More specifically, as at 31 March 2019, the cumulative expenditure incurred on the 1 064 locomotive contract amounted to R33,6 billion, with R3,9 billion invested in the current year. A total of 525 locomotives had been accepted into operations, with a further seven locomotives delivered and undergoing acceptance testing. Additionally, Freight Rail and Transnet Engineering embarked on a programme to build 318 CR13 wagons for the iron ore line, and 169 CR19 wagons for the General Freight Business. For the year ending 31 March 2019, a total of 393 wagons were manufactured, commissioned and accepted into operations by Freight Rail, resulting in a capital investment of R607 million.

We highlight other sustaining infrastructure investments on of this report here.

Commitment to our customers

To restore the credibility of our state-owned institutions, both in South Africa and internationally, we must stabilise and strengthen our operations to deliver sustained value. While our infrastructure provides the engine for economic growth, our customers fuel Transnet’s momentum forward. Our seventh consecutive annual customer satisfaction survey raised several concerns, including declining rail performance levels, poor port productivity, poor customer communications and a lack of integration on key customer touchpoints. Greater effort is required to satisfy our customer’s needs. 

During the year, we hosted integrated customer and industry engagements to better understand their requirements and to discern where we are not measuring up. The engagements included customer breakfasts and customer steering committees; and specific forums, such as the NAAMSA Automotive Industry Supply Chain Forum and the Container Liner Operators Forum. Constructive outcomes of the proactive engagements included concluding long-term take-or-pay contracts with eight manganese clients, as well as signing an internal Transnet Customer Charter (in September 2018) to drive a customer-centric culture in the Company.

We detail some of our proud moments during the year, when we excelled beyond the basics here.

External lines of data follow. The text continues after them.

-- ==== Sys2Proof/Machine/Service.lean ====
section
/-! DEFINITION. The Service Handler (chapter 11): taking a request and its checks (R161, R162), and the commands READ, WRITE, READ
INDEXED, SET CURSOR, READ NEXT, WRITE NEXT, READ EVENTS, PEEK EVENTS, RESTART and unknown codes (R164 to R170). -/

namespace Sys2Proof.Machine

/-! ## Taking a request (R161, R162) -/

/-- The result of a command's own work: the new state and the reply's content. -/
structure Answer where
  state : State
  result : ResultCode
  wrapped : Bool
  data : List Int

/-- An answer that changes nothing. -/
def State.refuse (s : State) (code : ResultCode) (data : List Int) : Answer := ⟨s, code, false, data⟩

/-- An answer OK. -/
def State.answerOk (s : State) (data : List Int) : Answer := ⟨s, .ok, false, data⟩

/-- The command codes of R162. -/
def knownCodes : List Nat :=
  [1, 2, 3, 4, 5, 6, 7, 8, 9, 16, 17, 18, 19, 20, 21, 22, 23, 24, 25, 26, 32, 33, 34, 35, 40, 41, 48, 49, 50]

/-- What a command of the table of R162 needs: its code, its least level and the operand counts it accepts. -/
structure CommandRow where
  code : Nat
  least : Level
  fewest : Nat
  most : Nat
  deriving DecidableEq, Repr

/-- Checks 2 to 4 of R162: permit, least level, operand count. The first that fails gives the result. -/
def State.admission (s : State) (row : CommandRow) (level : Level) (operands : Nat) : Option ResultCode :=
  if level = .commission ∧ s.permit = false then some .notPermitted
  else if row.least = .commission ∧ level = .observe then some .notPermitted
  else if operands < row.fewest ∨ row.most < operands then some .badCommand
  else none

/-- The request at the head of the queue, if the Service Handler takes one: only while fewer than 4 replies wait (R161). -/
def State.headRequest (s : State) : Option RequestFrame :=
  if s.replyQueue.length < Config.replyQueueSize then s.requests.head? else none

/-- Remove the request at the head of the queue. -/
def State.dropRequest (s : State) : State := { s with requests := s.requests.tail }

/-- The request that a row's command takes: the head, where it has the row's code and a known level (R161, R162). -/
def State.requestFor (s : State) (code : Nat) : Option (RequestFrame × Level) :=
  match s.headRequest with
  | none => none
  | some r =>
    if r.code.toNat = code then
      match Level.ofCode r.level.toNat with
      | some l => some (r, l)
      | none => none
    else none

/-- Post the reply that an answer asks for (R161). -/
def Answer.post (a : Answer) (tag : Byte) : State := a.state.postReply tag a.result a.wrapped a.data

/-- The Service Handler takes the request at the head of its queue, executes it whole and posts its one reply; where the head is
no request of this row, or 4 replies wait, nothing is taken (R161, log entry 3). -/
def State.serve (s : State) (row : CommandRow) (body : State → Level → List Int → Answer) : State :=
  match s.requestFor row.code with
  | none => s
  | some (r, level) =>
    let s := s.dropRequest
    match s.admission row level r.operands.length with
    | some code => (s.refuse code []).post r.tag
    | none => (body s level (operandValues r)).post r.tag

/-! ## Reads and cursors (R164, R166) -/

/-- The first three checks of R164 hold: the table is 1..10, the entry is within the table, the field within the entry. -/
def validAddress (table entry field : Int) : Bool :=
  decide (1 ≤ table ∧ table ≤ 10) && decide (0 ≤ entry ∧ entry < tableEntries table.toNat) &&
    decide (0 ≤ field ∧ field < tableFields table.toNat)

/-- A read run as a reply: count 1..16, else BAD_VALUE (R164). -/
def State.readReply (s : State) (table k : Nat) (count : Int) : Answer :=
  if count < 1 ∨ 16 < count then s.refuse .badValue []
  else ⟨s, .ok, wraps table k count.toNat, s.readRun table k count.toNat⟩

/-- The work of READ (R164). -/
def readBody' (s : State) (_ : Level) (ops : List Int) : Answer :=
  match ops with
  | [table, entry, field, count] =>
    if validAddress table entry field then s.readReply table.toNat (linear table.toNat entry.toNat field.toNat) count
    else s.refuse .badAddress []
  | _ => s.refuse .badCommand []

/-- The work of READ INDEXED: the starting entry is (base + index) modulo the entries (R164). -/
def readIndexedBody (s : State) (_ : Level) (ops : List Int) : Answer :=
  match ops with
  | [table, base, index, field, count] =>
    if validAddress table base field then
      let entry := (base + index) % (tableEntries table.toNat : Int)
      s.readReply table.toNat (linear table.toNat entry.toNat field.toNat) count
    else s.refuse .badAddress []
  | _ => s.refuse .badCommand []

/-- The cursor of a level (R166). -/
def State.cursor (s : State) (l : Level) : Cursor :=
  match l with
  | .observe => s.observeCursor
  | .commission => s.commissionCursor

/-- Move the cursor of a level; the other stays (R166). -/
def State.setCursor (s : State) (l : Level) (c : Cursor) : State :=
  match l with
  | .observe => { s with observeCursor := c }
  | .commission => { s with commissionCursor := c }

/-- The cursor at the field counted k in a table, wrapped within it (R166). -/
def cursorAt (table k : Nat) : Cursor :=
  let m := k % tableSize table
  ⟨table, m / tableFields table, m % tableFields table⟩

/-- The field at which a cursor stands, counted in its table. -/
def Cursor.linear (c : Cursor) : Nat := Sys2Proof.Machine.linear c.table c.entry c.field

/-- The work of SET CURSOR (R166). -/
def setCursorBody (s : State) (l : Level) (ops : List Int) : Answer :=
  match ops with
  | [table, entry, field] =>
    if validAddress table entry field then (s.setCursor l ⟨table.toNat, entry.toNat, field.toNat⟩).answerOk []
    else s.refuse .badAddress []
  | _ => s.refuse .badCommand []

/-- The work of READ NEXT: a read from the level's cursor, which then stands at the field after the last one read (R166). -/
def readNextBody (s : State) (l : Level) (ops : List Int) : Answer :=
  match ops with
  | [count] =>
    let c := s.cursor l
    if count < 1 ∨ 16 < count then s.refuse .badValue []
    else
      let a := s.readReply c.table c.linear count
      { a with state := s.setCursor l (cursorAt c.table (c.linear + count.toNat)) }
  | _ => s.refuse .badCommand []

/-! ## Writes (R165, R166) -/

/-- A write run as a reply (R165). -/
def WriteRun.answer (w : WriteRun) (table k : Nat) : Answer := ⟨w.state, w.reply.1, wraps table k w.reached, w.reply.2⟩

/-- The work of WRITE (R165). -/
def writeBody (s : State) (_ : Level) (ops : List Int) : Answer :=
  match ops with
  | table :: entry :: field :: values =>
    if validAddress table entry field then
      let k := linear table.toNat entry.toNat field.toNat
      (State.writeRun table.toNat s k values 0 none).answer table.toNat k
    else s.refuse .badAddress []
  | _ => s.refuse .badCommand []

/-- The work of WRITE NEXT: the cursor advances by the fields written (R166). -/
def writeNextBody (s : State) (l : Level) (ops : List Int) : Answer :=
  let c := s.cursor l
  let w := State.writeRun c.table s c.linear ops 0 none
  let a := w.answer c.table c.linear
  { a with state := a.state.setCursor l (cursorAt c.table (c.linear + w.written)) }

/-! ## Events (R168) -/

/-- An optional code as a byte: 255 when absent (R168). -/
def absent255 (o : Option Nat) : Nat := o.getD 255

/-- The four data values of an event record (R168), as 32-bit words read as signed integers. -/
def Event.data (e : Event) : List Int :=
  [ (BitVec.ofNat 32 (e.sequence.toNat * 65536 + e.cycle.toNat)).toInt,
    (BitVec.ofNat 32 (e.kind.code * 16777216 + e.detail * 65536 + absent255 (e.inSection.map Fin.val) * 256 +
      (if e.value.isSome then 2 else 0) + (if e.overflowAfter then 1 else 0))).toInt,
    (BitVec.ofNat 32 (absent255 (e.node.map nodeNumber) * 256 + absent255 (e.position.map Fin.val))).toInt,
    e.value.getD 0 ]

/-- The oldest records, as many as the count asks and the queue holds (R168). -/
def State.oldest (s : State) (count : Int) : List Event := s.events.take count.toNat

/-- The work of READ EVENTS: the records returned leave the queue (R168). -/
def readEventsBody (s : State) (_ : Level) (ops : List Int) : Answer :=
  match ops with
  | [count] =>
    if count < 1 ∨ 4 < count then s.refuse .badValue []
    else State.answerOk { s with events := s.events.drop count.toNat } ((s.oldest count).flatMap Event.data)
  | _ => s.refuse .badCommand []

/-- The work of PEEK EVENTS: the queue stays as it stands (R168). -/
def peekEventsBody (s : State) (_ : Level) (ops : List Int) : Answer :=
  match ops with
  | [count] =>
    if count < 1 ∨ 4 < count then s.refuse .badValue []
    else s.answerOk ((s.oldest count).flatMap Event.data)
  | _ => s.refuse .badCommand []

/-! ## RESTART (R170) -/

/-- Step 1 of RESTART for one section: a section not in BYPASS enters BYPASS with cause RESTART (R48). -/
def State.restartSection (s : State) (i : SecId) : State :=
  if (s.sec i).state = .bypass then s else s.enterPassing i .bypass .restart none none

/-- Step 2: the capture enters IDLE; the buffer stays readable (R141). -/
def State.restartCapture (s : State) : State :=
  s.modCapture fun c => { c with state := .idle, nextItem := 0, remaining := 0 }

/-- Step 3: the Event Queue is emptied and a START_UP record with detail RESTART is appended (R170). -/
def State.restartEvents (s : State) : State :=
  State.post { s with events := [] } .startUp none none none s.cycle none 1

/-- Steps 5 and 7 for one section: the latch is emptied, the limits become INSIDE and 0 (R115, R138). -/
def State.restartRecords (s : State) (i : SecId) : State := (s.modSec i fun x => { x with snapshot := none }).clearLimits i

/-- The effects of RESTART in their order (R170). -/
def State.restartWork (s : State) : State :=
  let s := s.forSections State.restartSection
  let s := s.restartCapture
  let s := s.restartEvents
  let s := { s with observeCursor := Cursor.powerOn, commissionCursor := Cursor.powerOn }
  let s := s.forSections State.restartRecords
  watchIds.foldl (fun t w => t.modWatch w WatchPoint.rewritten) s

/-! ## The rows -/

/-- READ, code 1 (R162). -/
def rowRead : CommandRow := ⟨1, .observe, 4, 4⟩
/-- WRITE, code 2 (R162). -/
def rowWrite : CommandRow := ⟨2, .commission, 4, 16⟩
/-- READ INDEXED, code 3 (R162). -/
def rowReadIndexed : CommandRow := ⟨3, .observe, 5, 5⟩
/-- SET CURSOR, code 4 (R162). -/
def rowSetCursor : CommandRow := ⟨4, .observe, 3, 3⟩
/-- READ NEXT, code 5 (R162). -/
def rowReadNext : CommandRow := ⟨5, .observe, 1, 1⟩
/-- WRITE NEXT, code 6 (R162). -/
def rowWriteNext : CommandRow := ⟨6, .commission, 1, 16⟩
/-- READ EVENTS, code 7 (R162). -/
def rowReadEvents : CommandRow := ⟨7, .observe, 1, 1⟩
/-- PEEK EVENTS, code 8 (R162). -/
def rowPeekEvents : CommandRow := ⟨8, .observe, 1, 1⟩
/-- RESTART, code 9 (R162). -/
def rowRestart : CommandRow := ⟨9, .commission, 0, 0⟩

/-- READ (R164). -/
def execRead (s : State) : Out := s.whenPowered fun s => s.serve rowRead readBody'

/-- WRITE (R165). -/
def execWrite (s : State) : Out := s.whenPowered fun s => s.serve rowWrite writeBody

/-- READ INDEXED (R164). -/
def execReadIndexed (s : State) : Out := s.whenPowered fun s => s.serve rowReadIndexed readIndexedBody

/-- SET CURSOR (R166). -/
def execSetCursor (s : State) : Out := s.whenPowered fun s => s.serve rowSetCursor setCursorBody

/-- READ NEXT (R166). -/
def execReadNext (s : State) : Out := s.whenPowered fun s => s.serve rowReadNext readNextBody

/-- WRITE NEXT (R166). -/
def execWriteNext (s : State) : Out := s.whenPowered fun s => s.serve rowWriteNext writeNextBody

/-- READ EVENTS (R168). -/
def execReadEvents (s : State) : Out := s.whenPowered fun s => s.serve rowReadEvents readEventsBody

/-- PEEK EVENTS (R168). -/
def execPeekEvents (s : State) : Out := s.whenPowered fun s => s.serve rowPeekEvents peekEventsBody

/-- RESTART: its reply, OK with no data, is posted before anything else (R170). -/
def execRestart (s : State) : Out :=
  s.whenPowered fun s =>
    match s.requestFor rowRestart.code with
    | none => s
    | some (r, level) =>
      let s := s.dropRequest
      match s.admission rowRestart level r.operands.length with
      | some code => (s.refuse code []).post r.tag
      | none => ((s.answerOk []).post r.tag).restartWork

/-- A request with an unknown command code or level code is answered BAD_COMMAND (R162 check 1). -/
def execUnknownCommandCode (s : State) : Out :=
  s.whenPowered fun s =>
    match s.headRequest with
    | none => s
    | some r =>
      if r.code.toNat ∈ knownCodes ∧ (Level.ofCode r.level.toNat).isSome then s
      else (s.dropRequest.refuse .badCommand []).post r.tag

end Sys2Proof.Machine
end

Safety and security performance in our operations

Safety and organisational well-being

It was gratifying to see that disabling injuries declined in our operations, with the Company’s disabling injury frequency rate (DIFR) decreasing from 0,73 in 2018 to 0,71. However, we still experienced an unacceptably high occurrence of safety incidents during the year, losing four colleagues and 134 members of the public to fatal accidents in and around our operations. As leadership, we are mindful of the inherent safety challenges in our operations and are determined to improve Transnet’s safety performance by implementing global-standard safety measures and initiatives. That said, employee safety and well-being are not simply the responsibility of management. It is imperative that all our people internalise a culture of self-preservation and safety consciousness, which, I believe, starts with self-confidence and pride in doing purposeful and productive work every day. It is also concerning to note that both our planned and unplanned absentee rates continued an upward trend from the prior year, with our overall unplanned leave cost to company at R614,3 million (2018: R585,1 million) and our planned sick leave cost at R454,8 million (2018: R439,7 million).

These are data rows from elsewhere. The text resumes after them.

-- ==== Sys2Proof/Certificates/Slice0/Obligations.lean ====
section
/-! DEFINITION. The statements about the model, for the provers. -/

open Sys2Proof Sys2Proof.Machine

/-! ## The block -/

/-- A step runs the command at the front of the queue with the queue's rest, and idles on an empty queue (log entry 2). -/
def Obligations.StepRunsFrontCommandOrIdles : Prop :=
  (∀ (c : Instr) (rest : List Instr) (s : State), step { s with pending := c :: rest } = exec c { s with pending := rest }) ∧
    ∀ s : State, s.pending = [] → step s = .next s

/-- No command ends in a fault or a refusal, and none touches the queue of commands. That no command stops the block is the model's reading
(log entry 21); the queue of commands is the model's own (log entries 2 and 14). -/
def Obligations.EveryCommandAnswersNext : Prop :=
  ∀ (c : Instr) (s : State), ∃ t, exec c s = .next t ∧ t.pending = s.pending

/-! ## Power, permit, line timer -/

/-- After POWER_ON and after RESET_LINE every table reads its defaults, and the state that no table shows has its starting values
(R4, R8, R10, R16, R17, R20, R49, R78, R87, R97, R115, R128, R138, R140, R141, R142, R153, R154, R156, R158, R163, R166, R169). -/
def Obligations.PowerUpGivesStartingValues : Prop :=
  ∀ (straps : BitVec 6) (permit : Bool) (s : State), ∃ t,
    exec (.powerOn straps permit) s = .next t ∧
    (s.powered = true → exec (.resetLine straps permit) s = .next t) ∧
    (∀ i : SecId, (List.range 42).map (t.readField 1 i.val) =
      [0, 0, -1, -1, -1, -1, 0, 20000, 1100000, 0, 5000, 0, 0, 0, 0, 0, 500, 3, 100000, 50000, 150000, 200, 6, 0, 0, -1, -1,
        -1, -1, 0, 0, 0, 0, 0, 0, 0, 0, 0, 0, 0, 0, 0]) ∧
    (∀ r : RecId, (List.range 10).map (t.readField 2 r.val) = [0, -1, -1, -1, 1, 0, 0, 0, 0, 0]) ∧
    (∀ n : NodeId, (List.range 15).map (t.readField 3 n.val) =
      [(n.val : Int) + 1, 1, 16384, 0, -1, 0, 0, 0, 0, 0, 0, -1, 0, 0, 0]) ∧
    (∀ k : Fin 128, (List.range 3).map (t.readField 4 k.val) = [1, 0, 0]) ∧
    (∀ i : SecId, (List.range 21).map (t.readField 5 i.val) =
      [0, 5, 0, 0, 5, 0, 0, 5, 0, 500, 0, 0, 0, 0, 0, 0, 0, 0, 0, 0, 0]) ∧
    (∀ w : WatchId, (List.range 12).map (t.readField 6 w.val) = [0, 1, 0, 0, 0, 0, 0, 0, -1, 0, 0, 0]) ∧
    (∀ k : Fin 8, (List.range 4).map (t.readField 7 k.val) = [0, 1, 0, 0]) ∧
    (List.range 12).map (t.readField 8 0) = [0, 0, 0, 0, 64, 512, 0, 0, 0, 0, 0, 0] ∧
    (∀ e : Fin 1024, (List.range 4).map (t.readField 9 e.val) = [0, -1, 0, 0]) ∧
    (List.range 5).map (t.readField 10 0) =
      [if 1 ≤ straps.toNat ∧ straps.toNat ≤ 62 then (straps.toNat : Int) else 62, if permit then 1 else 0, 50, 1, 0] ∧
    (∀ i : SecId, (t.sec i).startPending = false ∧ (t.sec i).leadCommand = .idle ∧ (t.sec i).issueBase = 0 ∧
      (t.sec i).evaluated = false ∧ (t.sec i).lastSet = none ∧ (t.sec i).snapshot = none) ∧
    t.powered = true ∧ t.timer = .notStarted ∧ t.cycleOpen = false ∧ t.engine = Engine.free ∧
    t.events = [⟨0, .startUp, none, none, none, 0, none, 0, false⟩] ∧ t.nextSequence = 1 ∧
    t.observeCursor = ⟨1, 0, 0⟩ ∧ t.commissionCursor = ⟨1, 0, 0⟩ ∧
    t.requests = [] ∧ t.downstreamQueue = [] ∧ t.throughQueue = [] ∧ t.replyQueue = [] ∧ t.stationSlot = none

/-- POWER_LOSS takes the supply away and nothing else, and until power returns no command but POWER_ON changes anything (R160; that the
rest of the state is kept until then is the model's reading, log entry 15). -/
def Obligations.PowerLossStopsEverything : Prop :=
  (∀ s : State, s.powered = true → exec .powerLoss s = .next { s with powered := false }) ∧
    ∀ (c : Instr) (s : State), s.powered = false → (∀ straps permit, c ≠ .powerOn straps permit) → exec c s = .next s

/-- The permit line going inactive releases TRIAL, FROZEN and CALIBRATING sections with target BYPASS, retargets RELEASING sections,
leaves the others, frees the engine and queues a PERMIT event of value 0; going active it queues a PERMIT event of value 1 and
changes no section (R39, R57). The premises are the invariants of R36 and R9. -/
def Obligations.PermitChangeReleasesSections : Prop :=
  (∀ s : State, s.powered = true → s.permit = true → EngineHeld s → MembersConsistent s → ∃ t,
    exec (.permitLineChange false) s = .next t ∧
    (∀ i : SecId, (s.sec i).state = .trial ∨ (s.sec i).state = .frozen ∨ (s.sec i).state = .calibrating →
      t.sec i = { s.sec i with
        state := .releasing, releaseTarget := some .bypass, startPending := false
        profile := { (s.sec i).profile with stepPending := false } } ∧
      ∀ r ∈ s.members i, t.member r = { s.member r with held := (s.member r).issued - (s.sec i).issueBase }) ∧
    (∀ i : SecId, (s.sec i).state = .releasing → t.sec i = { s.sec i with releaseTarget := some .bypass }) ∧
    (∀ i : SecId, (s.sec i).state = .bypass ∨ (s.sec i).state = .selected ∨ (s.sec i).state = .faulted → t.sec i = s.sec i) ∧
    (∀ i : SecId, (s.sec i).state = .bypass ∨ (s.sec i).state = .selected ∨ (s.sec i).state = .faulted ∨
      (s.sec i).state = .releasing → ∀ r ∈ s.members i, t.member r = s.member r) ∧
    t.engine = Engine.free ∧
    (s.events.length ≤ 14 → ∃ e, t.events.getLast? = some e ∧
      (e.kind, e.inSection, e.node, e.position, e.cycle, e.value, e.detail) =
        (.permit, none, none, none, s.cycle, some 0, 0)) ∧
    t = { s with
      permit := false, sections := t.sections, pool := t.pool, engine := t.engine, events := t.events
      nextSequence := t.nextSequence }) ∧
  ∀ s : State, s.powered = true → s.permit = false →
    exec (.permitLineChange true) s =
      .next (State.post { s with permit := true } .permit none none none s.cycle (some 1) 0)

/-- A running line timer that expires faults every section in SELECTED or a rewriting state with LINE_LOST, with the entry effects of
R25, and leaves the others (R43, R158); a timer that is not running does not expire (the model's reading, log entry 19). The premise is the
invariant of R36. -/
def Obligations.LineTimerExpiryFaultsSections : Prop :=
  (∀ s : State, s.powered = true → s.timer = .running → EngineHeld s → ∃ t,
    exec .lineTimerExpiry s = .next t ∧ t.timer = .expired ∧
    (∀ i : SecId, (s.sec i).state ≠ .bypass → (s.sec i).state ≠ .faulted →
      t.sec i = { s.sec i with
        state := .faulted, faultCode := some .lineLost, releaseTarget := none, startPending := false
        profile := { (s.sec i).profile with stepPending := false } } ∧
      ∀ r ∈ s.members i, t.member r = { s.member r with trim := 0, held := 0, clamp := .none }) ∧
    (∀ i : SecId, (s.sec i).state = .bypass ∨ (s.sec i).state = .faulted → t.sec i = s.sec i) ∧
    (∀ r : RecId, (∀ i : SecId, r ∈ s.members i → (s.sec i).state = .bypass ∨ (s.sec i).state = .faulted) →
      t.member r = s.member r) ∧
    t.engine = Engine.free ∧
    t = { s with
      timer := .expired, sections := t.sections, pool := t.pool, engine := t.engine, events := t.events
      nextSequence := t.nextSequence }) ∧
  ∀ s : State, s.timer ≠ .running → exec .lineTimerExpiry s = .next s

/-! ## Frames of the link -/

/-- A used return is forwarded upstream while the through queue has room (R155, R156), writes its node's feedback record as R80 gives it,
leaves every other record, and does the work of R81: a FAULT flag faults the member's section where it can fault (R41), a set that all
members have completed is evaluated and handed on by the state found (R82), and the watch points see the value with source DRIVE. It touches
nothing of the link but the through queue. That a set which a membership change of the same cycle let become complete is handed on like any
other, once the section is in SELECTED, is the model's choice (log entry 33). -/
def Obligations.UsedReturnWritesFeedback : Prop :=
  ∀ (s : State) (f : ReturnFrame) (n : NodeId), s.powered = true → s.cycleOpen = true → f.cycle = s.cycle →
    f.node.toNat = n.val + 1 → n ≠ s.station → ∃ t,
    let written : Feedback :=
      { rawSpeed := f.speed.toInt
        rawLoad := f.load.toInt
        status := f.status.setWidth 5
        calibratedSpeed := clampTo (-8388607) 8388607
          (roundDiv (((s.drive n).direction.sign * f.speed.toInt - (s.drive n).offset) * (s.drive n).gain) 16384)
        signedLoad := clampTo (-32768) 32767 ((s.drive n).direction.sign * f.load.toInt)
        cycle := s.cycle
        source := some .link
        fresh := true
        missing := (s.drive n).feedback.missing
        ever := true }
    exec (.returnFrame f) s = .next t ∧
    (t.drive n).feedback = written ∧
    FeedbackFollowed (State.modDrive { s with throughQueue := t.throughQueue, readyCount := t.readyCount } n
      fun d => { d with feedback := written }) t n .drive ∧
    (∀ m : NodeId, m ≠ n → (t.drive m).feedback = (s.drive m).feedback) ∧
    (∀ m : NodeId, (t.drive m).direction = (s.drive m).direction ∧ (t.drive m).inSection = (s.drive m).inSection) ∧
    t.throughQueue =
      (if s.throughQueue.length < 8 then s.throughQueue ++ [⟨s.readyCount, .ret f⟩] else s.throughQueue) ∧
    t.readyCount = (if s.throughQueue.length < 8 then s.readyCount + 1 else s.readyCount) ∧
    (∀ i : SecId, t.members i = s.members i ∧ (t.sec i).cfg = (s.sec i).cfg) ∧
    t = { s with
      throughQueue := t.throughQueue, readyCount := t.readyCount, drives := t.drives, sections := t.sections, pool := t.pool
      engine := t.engine, watches := t.watches, capture := t.capture, events := t.events, nextSequence := t.nextSequence }

/-- A stale or foreign return, and another station's reply or station frame, are forwarded upstream unchanged while the through queue
has room, and change nothing else; a bad frame is discarded at the port and changes no state of the bridge (R79, R152, R155, R156). -/
def Obligations.UnusedAndBadFramesChangeNoState : Prop :=
  (∀ (p : Port) (bytes : List Byte) (s : State), exec (.badFrame p bytes) s = .next s) ∧
  (∀ (s : State) (f : ReturnFrame), s.powered = true →
    s.cycleOpen = false ∨ f.cycle ≠ s.cycle ∨ f.node.toNat = 0 ∨ 62 < f.node.toNat ∨ f.node.toNat = s.station.val + 1 →
    exec (.returnFrame f) s =
      .next (if s.throughQueue.length < 8 then
        { s with throughQueue := s.throughQueue ++ [⟨s.readyCount, .ret f⟩], readyCount := s.readyCount + 1 } else s)) ∧
  ∀ (s : State) (f : ForeignFrame), s.powered = true → f.frame.wf = true →
    exec (.otherStationFrame f) s =
      .next (if s.throughQueue.length < 8 then
        { s with throughQueue := s.throughQueue ++ [⟨s.readyCount, f.frame⟩], readyCount := s.readyCount + 1 } else s)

With the organisation’s painful governance failures coming to light, as well as the challenging working conditions I describe further on in this review – especially at our ports – it would be fair to assume that low employee morale was a major contributor to absenteeism. While we can empathise, we owe it to ourselves and our stakeholders to rebuild our collective confidence and to recommit to personal accountability and ethical business practices. Without these qualities we cannot be the company our customers, Shareholder and the people of South Africa need us to be. At the time of publishing this report, management had embarked on an employee engagement programme to determine and address main areas of concern as part of a remedial action plan. More on this further on in my review.

Security, theft and community unrests

As leadership, we are concerned about the frequency and severity of the impacts of security incidents and theft in our operations during the financial year, which included cable theft, derailments and community unrest, particularly on the Export Coal line. Overall, we experienced 65 running line derailments, and 153 shunting derailments.

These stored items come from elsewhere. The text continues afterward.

/-! ## modSec -/

@[simp] theorem State.powered_modSec (s : State) (i : SecId) (f : Section → Section) : (s.modSec i f).powered = s.powered := rfl
@[simp] theorem State.station_modSec (s : State) (i : SecId) (f : Section → Section) : (s.modSec i f).station = s.station := rfl
@[simp] theorem State.permit_modSec (s : State) (i : SecId) (f : Section → Section) : (s.modSec i f).permit = s.permit := rfl
@[simp] theorem State.timeout_modSec (s : State) (i : SecId) (f : Section → Section) : (s.modSec i f).timeout = s.timeout := rfl
@[simp] theorem State.timer_modSec (s : State) (i : SecId) (f : Section → Section) : (s.modSec i f).timer = s.timer := rfl
@[simp] theorem State.timerPeriod_modSec (s : State) (i : SecId) (f : Section → Section) : (s.modSec i f).timerPeriod = s.timerPeriod := rfl
@[simp] theorem State.cycle_modSec (s : State) (i : SecId) (f : Section → Section) : (s.modSec i f).cycle = s.cycle := rfl
@[simp] theorem State.cycleOpen_modSec (s : State) (i : SecId) (f : Section → Section) : (s.modSec i f).cycleOpen = s.cycleOpen := rfl
@[simp] theorem State.pool_modSec (s : State) (i : SecId) (f : Section → Section) : (s.modSec i f).pool = s.pool := rfl
@[simp] theorem State.drives_modSec (s : State) (i : SecId) (f : Section → Section) : (s.modSec i f).drives = s.drives := rfl
@[simp] theorem State.segments_modSec (s : State) (i : SecId) (f : Section → Section) : (s.modSec i f).segments = s.segments := rfl
@[simp] theorem State.watches_modSec (s : State) (i : SecId) (f : Section → Section) : (s.modSec i f).watches = s.watches := rfl
@[simp] theorem State.engine_modSec (s : State) (i : SecId) (f : Section → Section) : (s.modSec i f).engine = s.engine := rfl
@[simp] theorem State.captureList_modSec (s : State) (i : SecId) (f : Section → Section) : (s.modSec i f).captureList = s.captureList := rfl
@[simp] theorem State.capture_modSec (s : State) (i : SecId) (f : Section → Section) : (s.modSec i f).capture = s.capture := rfl
@[simp] theorem State.buffer_modSec (s : State) (i : SecId) (f : Section → Section) : (s.modSec i f).buffer = s.buffer := rfl
@[simp] theorem State.events_modSec (s : State) (i : SecId) (f : Section → Section) : (s.modSec i f).events = s.events := rfl
@[simp] theorem State.nextSequence_modSec (s : State) (i : SecId) (f : Section → Section) : (s.modSec i f).nextSequence = s.nextSequence := rfl
@[simp] theorem State.observeCursor_modSec (s : State) (i : SecId) (f : Section → Section) : (s.modSec i f).observeCursor = s.observeCursor := rfl
@[simp] theorem State.commissionCursor_modSec (s : State) (i : SecId) (f : Section → Section) : (s.modSec i f).commissionCursor = s.commissionCursor := rfl
@[simp] theorem State.requests_modSec (s : State) (i : SecId) (f : Section → Section) : (s.modSec i f).requests = s.requests := rfl
@[simp] theorem State.downstreamQueue_modSec (s : State) (i : SecId) (f : Section → Section) : (s.modSec i f).downstreamQueue = s.downstreamQueue := rfl
@[simp] theorem State.throughQueue_modSec (s : State) (i : SecId) (f : Section → Section) : (s.modSec i f).throughQueue = s.throughQueue := rfl
@[simp] theorem State.replyQueue_modSec (s : State) (i : SecId) (f : Section → Section) : (s.modSec i f).replyQueue = s.replyQueue := rfl
@[simp] theorem State.stationSlot_modSec (s : State) (i : SecId) (f : Section → Section) : (s.modSec i f).stationSlot = s.stationSlot := rfl
@[simp] theorem State.readyCount_modSec (s : State) (i : SecId) (f : Section → Section) : (s.modSec i f).readyCount = s.readyCount := rfl
@[simp] theorem State.upstreamSent_modSec (s : State) (i : SecId) (f : Section → Section) : (s.modSec i f).upstreamSent = s.upstreamSent := rfl
@[simp] theorem State.downstreamSent_modSec (s : State) (i : SecId) (f : Section → Section) : (s.modSec i f).downstreamSent = s.downstreamSent := rfl
@[simp] theorem State.freeDraws_modSec (s : State) (i : SecId) (f : Section → Section) : (s.modSec i f).freeDraws = s.freeDraws := rfl
@[simp] theorem State.pending_modSec (s : State) (i : SecId) (f : Section → Section) : (s.modSec i f).pending = s.pending := rfl
@[simp] theorem State.member_modSec (s : State) (i : SecId) (f : Section → Section) (q : RecId) :
    (s.modSec i f).member q = s.member q := rfl
@[simp] theorem State.drive_modSec (s : State) (i : SecId) (f : Section → Section) (m : NodeId) :
    (s.modSec i f).drive m = s.drive m := rfl
@[simp] theorem State.watch_modSec (s : State) (i : SecId) (f : Section → Section) (x : WatchId) :
    (s.modSec i f).watch x = s.watch x := rfl
@[simp] theorem State.segment_modSec (s : State) (i : SecId) (f : Section → Section) (k' : Nat) :
    (s.modSec i f).segment k' = s.segment k' := rfl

Derailments, suspected cases of cable theft and vandalism, as well as incidents of coal, chrome and petrochemical spillages also caused significant environmental incidents. These incidents have ripple effects on our ability to deliver on planned volumes and to comply with environmental regulations. They further cause tensions with adjacent communities, incur high remedial costs and affect our reputation. Our divisional managers must create sufficient awareness of the integrated nature of our operations and the potential trade-offs of working in a highly industrialised operating environment. We cannot look at issues of security and theft as separate from commercial sustainability, stakeholder relations, environmental compliance and the reputational impacts they may have for us as a company.

We provide more details on these issues in our PFMA reporting. We also provide more detail on our health and safety performance.

Preserving our natural capital

To plan effectively for our future infrastructure requirements, it is critical that we consider the reliability of water access and future water quality in our national operations. According to the Department of Water and Sanitation, without intervention, South Africa faces a deficit of about 3 000 billion litres of water per year by 20302. With our national operational footprint, Transnet’s operations are particularly exposed to climate change impacts and water-access challenges. During the year, we participated in the Carbon Disclosure Project: Water and achieved a “C” score3, highlighting a critical need for the business to step up its water stewardship efforts. A Transnet-wide water strategy, which would consider water-saving mechanisms and alternative water sources, such as setting up desalination and recycling facilities, will be developed in the coming financial year.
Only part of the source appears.